= CNCD Decision 323/2006 =

2006 Romanian National Council for Combating Discrimination decision

CNCD Decision 323/2006 is a decision of Romania's National Council for Combating Discrimination (CNCD) regarding the display of religious symbols in public schools. The decision was brought to the CNCD by Emil Moise, a teacher and parent from Buzău County, who stated that the public display of Orthodox icons in classrooms constitutes an infringement of Romania's separation of church and state and discriminates against atheist, agnostic and non-religious people.

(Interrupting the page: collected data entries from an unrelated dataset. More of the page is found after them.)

-- ==== Sys2Proof/Proofs/ElementEditsKept.lean ====
section
/-! The element edits keep the bound of the arm queue and its agreement with the elements (R53 to R55, R63). -/

namespace Sys2Proof.Machine

/-! ### ELEMENT_ADD (R53) -/

/-- An element list as it changes in one item. -/
def withElements (g : List Element → List Element) (i : Item) : Item := { i with elements := g i.elements }

theorem Item.findElement_congr {i : Item} {g : List Element → List Element} (htags : (i.elements.map Element.tag).Nodup)
    (htags' : ((g i.elements).map Element.tag).Nodup) {tag : Tag}
    (hmem : ∀ e : Element, e.tag = tag → (e ∈ g i.elements ↔ e ∈ i.elements)) :
    (withElements g i).findElement tag = i.findElement tag := by
  refine Option.ext fun e => ⟨fun h => ?_, fun h => ?_⟩
  · have htag : e.tag = tag := by simpa using List.find?_some h
    rw [← htag]
    exact Item.findElement_of_mem htags ((hmem e htag).mp (List.mem_of_find?_eq_some h))
  · have htag : e.tag = tag := by simpa using List.find?_some h
    rw [← htag]
    exact Item.findElement_of_mem (i := withElements g i) htags' ((hmem e htag).mpr (List.mem_of_find?_eq_some h))

/-- One item's list changes but for the elements of other tags, of which none is ARMED or named. -/
theorem Agrees.relist {s : State} (h : Agrees ∅ s) {id : StoryId} {tag : Tag} {g : List Element → List Element}
    (htags : ∀ i ∈ s.items, i.id = id → ((g i.elements).map Element.tag).Nodup)
    (hmem : ∀ i ∈ s.items, i.id = id → ∀ e : Element, e.tag ≠ tag → (e ∈ g i.elements ↔ e ∈ i.elements))
    (hnew : ∀ i ∈ s.items, i.id = id → ∀ e ∈ g i.elements, e.tag = tag → e.state.scheduled = false)
    (hbefore : stateAt s (id, tag) ≠ some .armed) (hfree : ∀ p, attached s p ≠ some (id, tag)) :
    Agrees ∅ (Machine.modifyItem id (withElements g) s) := by
  have hids : IdsUnique (Machine.modifyItem id (withElements g) s) := h.ids.modifyItem (fun _ => rfl) htags
  have hfind (k : Key) (hk : k ≠ (id, tag)) :
      findElement (Machine.modifyItem id (withElements g) s) k.1 k.2 = findElement s k.1 k.2 := by
    obtain ⟨x, y⟩ := k
    by_cases hx : x = id
    · subst hx
      have hy : y ≠ tag := fun heq => hk (heq ▸ rfl)
      rw [findElement_modifyItem_self (f := withElements g) (fun _ => rfl)]
      refine Option.bind_congr fun i hi => ?_
      have hi' := findItem_mem hi
      have hiid := findItem_id hi
      exact Item.findElement_congr (h.ids.2.2 i hi') (htags i hi' hiid) fun e he =>
        hmem i hi' hiid e (he.trans_ne hy)
    · exact findElement_modifyItem_ne (f := withElements g) (fun _ => rfl) hx y s
  refine h.edit (K := {(id, tag)}) hids rfl rfl (fun k hk => (stateAt_congr (hfind k hk)).1)
    (fun k hk _ => (stateAt_congr (hfind k hk)).2) ?_ fun i hi => ?_
  · rintro k rfl
    refine ⟨hbefore, fun hst => ?_, hfree⟩
    obtain ⟨e, he, harmed⟩ := Option.map_eq_some_iff.mp hst
    rw [findElement_modifyItem_self (f := withElements g) (fun _ => rfl)] at he
    obtain ⟨i, hi, hie⟩ := Option.bind_eq_some_iff.mp he
    have hout := hnew i (findItem_mem hi) (findItem_id hi) e (List.mem_of_find?_eq_some hie)
      (by simpa using List.find?_some hie)
    rw [harmed] at hout
    cases hout
  · obtain ⟨x, hx, rfl⟩ := List.mem_map.mp hi
    split
    · rename_i hxid
      have hxid : x.id = id := beq_iff_eq.mp hxid
      refine ⟨fun e he hst => ?_, (h.fits x hx).context⟩
      by_cases htag : e.tag = tag
      · exact absurd ((hnew x hx hxid e he htag).symm.trans hst) (by simp)
      · exact (h.fits x hx).scheduled e ((hmem x hx hxid e htag).mp he) hst
    · exact h.fits x hx

theorem addElement_keeps {h : AddHead} {i : Item} {e : Element} {s : State} (hi : findItem s h.id = some i)
    (hbefore : h.before = 0 ∨ (i.findElement h.before).isSome = true) (hfresh : i.findElement h.tag = none)
    (htag : e.tag = h.tag) (hidle : e.state = .idle) : KeepsQueue s (addElement h i e s) := by
  have hbound : KeepsBound s (addElement h i e s) := keepsBound_composes.trans
    (b := modifyItem h.id (withElements (enterElement h.before e)) s) (fun b => b)
    (keepsBound_composes.when fun _ => armElement_keepsBound h.id h.tag _)
  refine ⟨hbound, fun hs => ?_⟩
  have honly : ∀ x ∈ s.items, x.id = h.id → x = i := fun x hx hxid =>
    List.inj_on_of_nodup_map hs.ids.1 hx (findItem_mem hi) (hxid.trans (findItem_id hi).symm)
  have hperm : (enterElement h.before e i.elements).Perm (e :: i.elements) := by
    refine enterElement_perm (hs.ids.2.2 i (findItem_mem hi)) (hbefore.imp_right fun hb => ?_) e
    obtain ⟨y, hy⟩ := Option.isSome_iff_exists.mp hb
    exact List.mem_map.mpr ⟨y, List.mem_of_find?_eq_some hy, by simpa using List.find?_some hy⟩
  have hnone : findElement s h.id h.tag = none := by rw [findElement, hi, Option.bind_some, hfresh]
  have hnotag : h.tag ∉ i.elements.map Element.tag := fun hin => by
    obtain ⟨y, hy, hytag⟩ := List.mem_map.mp hin
    have hfound := Item.findElement_of_mem (hs.ids.2.2 i (findItem_mem hi)) hy
    rw [hytag, hfresh] at hfound
    cases hfound
  have hentered : Agrees ∅ (modifyItem h.id (withElements (enterElement h.before e)) s) := by
    have hstate : stateAt s (h.id, h.tag) = none := by rw [stateAt, hnone, Option.map_none]
    refine hs.relist (tag := h.tag) (fun x hx hxid => ?_) (fun x hx hxid y hy => ?_) (fun x hx hxid y hy hytag => ?_)
      (by simp [hstate]) (hs.unattached (by simp [hstate]))
    · rw [honly x hx hxid, (hperm.map _).nodup_iff, List.map_cons, List.nodup_cons, htag]
      exact ⟨hnotag, hs.ids.2.2 i (findItem_mem hi)⟩
    · rw [honly x hx hxid, hperm.mem_iff, List.mem_cons]
      exact or_iff_right fun heq => hy (heq ▸ htag)
    · rw [honly x hx hxid] at hy
      obtain rfl | hy := List.mem_cons.mp (hperm.mem_iff.mp hy)
      · rw [hidle]
        rfl
      · exact absurd (List.mem_map.mpr ⟨y, hy, hytag⟩) hnotag
  change Agrees ∅ (if i.state.near then armElement h.id h.tag
    (modifyItem h.id (withElements (enterElement h.before e)) s) else modifyItem h.id
        (withElements (enterElement h.before e)) s)
  split
  · rename_i hnear
    refine hentered.armElement ⟨?_, .inl ?_⟩
    · have hstate := StateOf.of_mem (P := fun st => st.near = true) hs.ids (findItem_mem hi) hnear
      rw [findItem_id hi] at hstate
      exact hstate.of_cores (modifyItem_onlyArmed (by intro; rfl) ..).cores
    · rw [stateAt, findElement_modifyItem_self (f := withElements (enterElement h.before e)) (fun _ => rfl), hi,
        Option.bind_some]
      have hfound := Item.findElement_of_mem (i := withElements (enterElement h.before e) i) (e := e)
        (by
          rw [show (withElements (enterElement h.before e) i).elements = enterElement h.before e i.elements from rfl,
            (hperm.map _).nodup_iff, List.map_cons, List.nodup_cons, htag]
          exact ⟨hnotag, hs.ids.2.2 i (findItem_mem hi)⟩)
        (hperm.mem_iff.mpr List.mem_cons_self)
      rw [htag] at hfound
      rw [hfound, Option.map_some, hidle]
  · exact hentered

/-! ### ELEMENT_AMEND (R54) -/

theorem amendElementRecord_keepsTag (f : ElementFields) (a : Action) : KeepsTag (amendElementRecord f a) := fun _ => rfl

theorem stateAt_amendElementRecord (f : ElementFields) (a : Action) (id : StoryId) (tag : Tag) (s : State) (k : Key) :
    stateAt (modifyElement id tag (amendElementRecord f a) s) k = stateAt s k := by
  by_cases hk : k = (id, tag)
  · subst hk
    rw [stateAt_modifyElement_same (amendElementRecord_keepsTag f a)]
    rfl
  · exact stateAt_modifyElement_ne (amendElementRecord_keepsTag f a) hk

On November 21, 2006, the CNCD upheld Moise's complaint and ruled that the Ministry of Education, which operates public schools, must "respect the secular character of the state and the autonomy of religion" and that "religious symbols must only be shown during religion lessons or in areas dedicated exclusively to religious education". On June 11, 2008, the High Court of Cassation and Justice ruled that the presence of icons in schools is legal, in effect overturning the CNCD's decision.

==History==
In 2005, Emil Moise (who affirms himself to be Christian-Orthodox) took the Buzău County School Inspectorate to court due to the presence of Romanian Orthodox icons in his daughter's school, the Margareta Sterian Art High School in Buzău. He claimed that the presence of such religious symbols in a state institution is an infringement of Romania's constitutionally-guaranteed freedom of conscience and freedom of religion. The Buzău County Court ruled on March 27, 2005 in Decision 157/2005:

The existence of religious symbols on the walls of school chancelleries, halls and classrooms does not infringe the fundamental rights of freedom of conscience, thought and the freedom of religious belief, and that of equality in student's rights, and does not represent a discriminatory situation for the plaintiff's daughter, a student at the Margareta Sterian Art High School in Buzău, who attends religion classes. It must be noted that in the case of this educational institution there exists a special situation in comparison to other schools run by the Buzău County School Inspectorate, in that the majority of icons exhibited in this institutions are elaborate works of the high school's students and are considered objects of art.

In this way, the County Court rejected Moise's complaint, upholding the maintenance of the religious symbols in the Margareta Sterian Art High School. Moise appealed to the Ploieşti Court of Appeals, which upheld the County Court's decision on July 20, 2006.

In July 2006, Moise filed a complaint at the National Council for Combating Discrimination, or CNCD, Romania's anti-discrimination and equality watchdog, claiming discrimination on the basis of religion under Romania's anti-discrimination law of 2000, and asking for the removal of religious symbols from all Romanian public education institutions.

On November 13, 2006, a number of Romanian non-governmental organisations sent a letter to the CNCD backing Moise's complaint. These included the Pro Democratia Association, the Noesis Cultural Society, the Education 2000+ Centre, the Centre for International Studies, Accept, the Agency for Press Monitoring, the Pro Europa League, the Centre for Juridical Resources, the Centre for Independent Journalism and the Solidarity for Freedom of Conscience. The political analyst Cristian Pârvulescu, the human rights activist Renate Weber and the Romanian branch of Indymedia also supported the complaint.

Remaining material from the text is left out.